## Directions for this task
Please tell how many of the lines below contain "extractLsb", using only a number.

## Dataset entries
========

-- ==== Sys2Proof/Machine/Operands.lean ====
section
/-!
DEFINITION. The operand fields of write data (R92). Every field is unsigned and taken as is.
-/

namespace Sys2Proof.Machine

/-- `v[n-1:0]`, zero-extended: how a field whose width is the parameter `n` is held (R7, R43; log entry 12). -/
def lowBits {w : Nat} (n : Nat) (v : BitVec w) : BitVec w := BitVec.ofNat w (v.toNat % 2 ^ n)

/-! ## CTRL (R37) -/

def ctrlStart (v : Word) : Bool := v.getLsbD 0
def ctrlEnd (v : Word) : Bool := v.getLsbD 1
def ctrlAbort (v : Word) : Bool := v.getLsbD 2
def ctrlCtClear (v : Word) : Bool := v.getLsbD 3

/-! ## CT_INDEX and CT_CODE (R43) -/

/-- `v[CT_IDX_W-1:0]`. -/
def indexField (p : Params) (v : Word) : BitVec 12 := (lowBits p.ctIdxW v).setWidth 12

/-- `v[L_MAX-1:0]`. -/
def codeField (p : Params) (v : Word) : Word := lowBits p.lMax v

/-! ## CT_ENTRY (R44) -/

def entryValid (v : Word) : Bool := v.getLsbD 31
def entryLen (v : Word) : BitVec 6 := v.extractLsb' 16 6

/-- `v[SYM_W-1:0]`. -/
def entrySym (p : Params) (v : Word) : Symbol := lowBits p.symW (v.extractLsb' 0 16)

/-! ## DATA_IN (R46), IRQ_EN (R40), the write-1-to-clear registers (R39, R40) -/

def dataByte (v : Word) : Byte := v.extractLsb' 0 8
def irqEnables (v : Word) : BitVec 2 := v.extractLsb' 0 2
def clearMask (v : Word) : BitVec 2 := v.extractLsb' 0 2

/-- Writing 1 to a bit clears it, and writing 0 leaves it (R33). -/
def writeOneClear (old : BitVec 2) (v : Word) : BitVec 2 := old &&& ~~~ (clearMask v)

end Sys2Proof.Machine
end

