-- ==== Sys2Proof/Machine/Ops.lean ====
section
/-!
DEFINITION. The operations the meanings share: the table, the FIFO, clearing a frame, the error entry (the block's
one exception, R290), and the answers on the bus.
-/

namespace Sys2Proof.Machine

/-! ## The code table (R150) -/

/-- `CT[CT_INDEX]`. -/
def Dev.entry (d : Dev) : Entry := entryAt d.ct d.ctIndex.toNat

/-- `CT_INDEX + 1` modulo `CT_ENTRIES` (R152). -/
def nextIndex (p : Params) (i : BitVec 12) : BitVec 12 := BitVec.ofNat 12 ((i.toNat + 1) % p.ctEntries)

/-! ## The output FIFO (R9) -/

/-- `push(OUT, s)`. -/
def Dev.pushOut (d : Dev) (s : Symbol) : Dev := { d with out := d.out ++ [s] }

/-- `pop(OUT)`. -/
def Dev.popOut (d : Dev) : Dev := { d with out := d.out.tail }

/-! ## Frames -/

/-- `FrameClear()` (R181). -/
def Dev.frameClear (d : Dev) : Dev :=
  { d with
    pad := 0#8, padValid := false, bytesRx := 0, pos := 0, buf := [], ended := false, pend := .noError
    pendPos := 0#32, out := [], symCount := 0, errCode := .noError, errPos := 0#32 }

/-- `IRQ_STAT[k] <- 1` (R227, R290). -/
def Dev.raiseIrq (d : Dev) (k : Nat) : Dev := { d with irqStat := d.irqStat ||| BitVec.twoPow 2 k }

/-- The error entry, `raise FrameError(code, pos)` (R290): the one exception of the block. Nothing is saved and
no handler is entered; there is no return from it but START, ABORT or reset (R291). -/
def Dev.frameError (d : Dev) (code : ErrCode) (pos : Word) : Dev :=
  { d with
    fstate := .error, errCode := code, errPos := pos, buf := [], out := [], pend := .noError, pendPos := 0#32
    irqStat := d.irqStat ||| BitVec.twoPow 2 1 }

/-- `8 * BYTES_RX`, the raw bits received (R284). -/
def Dev.rawBits (d : Dev) : Word := BitVec.ofNat 32 (8 * d.bytesRx)

/-- `8 + POS`, the raw-stream offset of the candidate (R284). -/
def Dev.rawPos (d : Dev) : Word := BitVec.ofNat 32 (8 + d.pos)

/-! ## Answers on the bus -/

/-- An accepted read: OKAY with the value, and no side effect (R73, R77). -/
def State.okRead (s : State) (v : Word) : State := { s with reply := some { resp := .okay, rdata := some v } }

/-- An accepted write that leaves the block in state `d` (R73). -/
def State.okWrite (s : State) (d : Dev) : State :=
  { s with dev := d, reply := some { resp := .okay, rdata := none } }

/-- `BusError`: no state of the block changes, and a read returns 0 data (R73). -/
def State.busError (s : State) (dir : Dir) : State :=
  { s with
    reply := some { resp := .busError, rdata := match dir with | .read => some 0#32 | .write => none } }

/-- The outcome of a read without side effect. -/
def readValue (v : Word) (s : State) : Host.Outcome State Fault Refusal := .next (s.okRead v)

/-- The outcome of a write that changes nothing (R97, R264). -/
def writeIgnored (s : State) : Host.Outcome State Fault Refusal := .next (s.okWrite s.dev)

/-- The outcome of a misaligned access (R73). -/
def answerBusError (dir : Dir) (s : State) : Host.Outcome State Fault Refusal := .next (s.busError dir)

end Sys2Proof.Machine
end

========

## Task output
5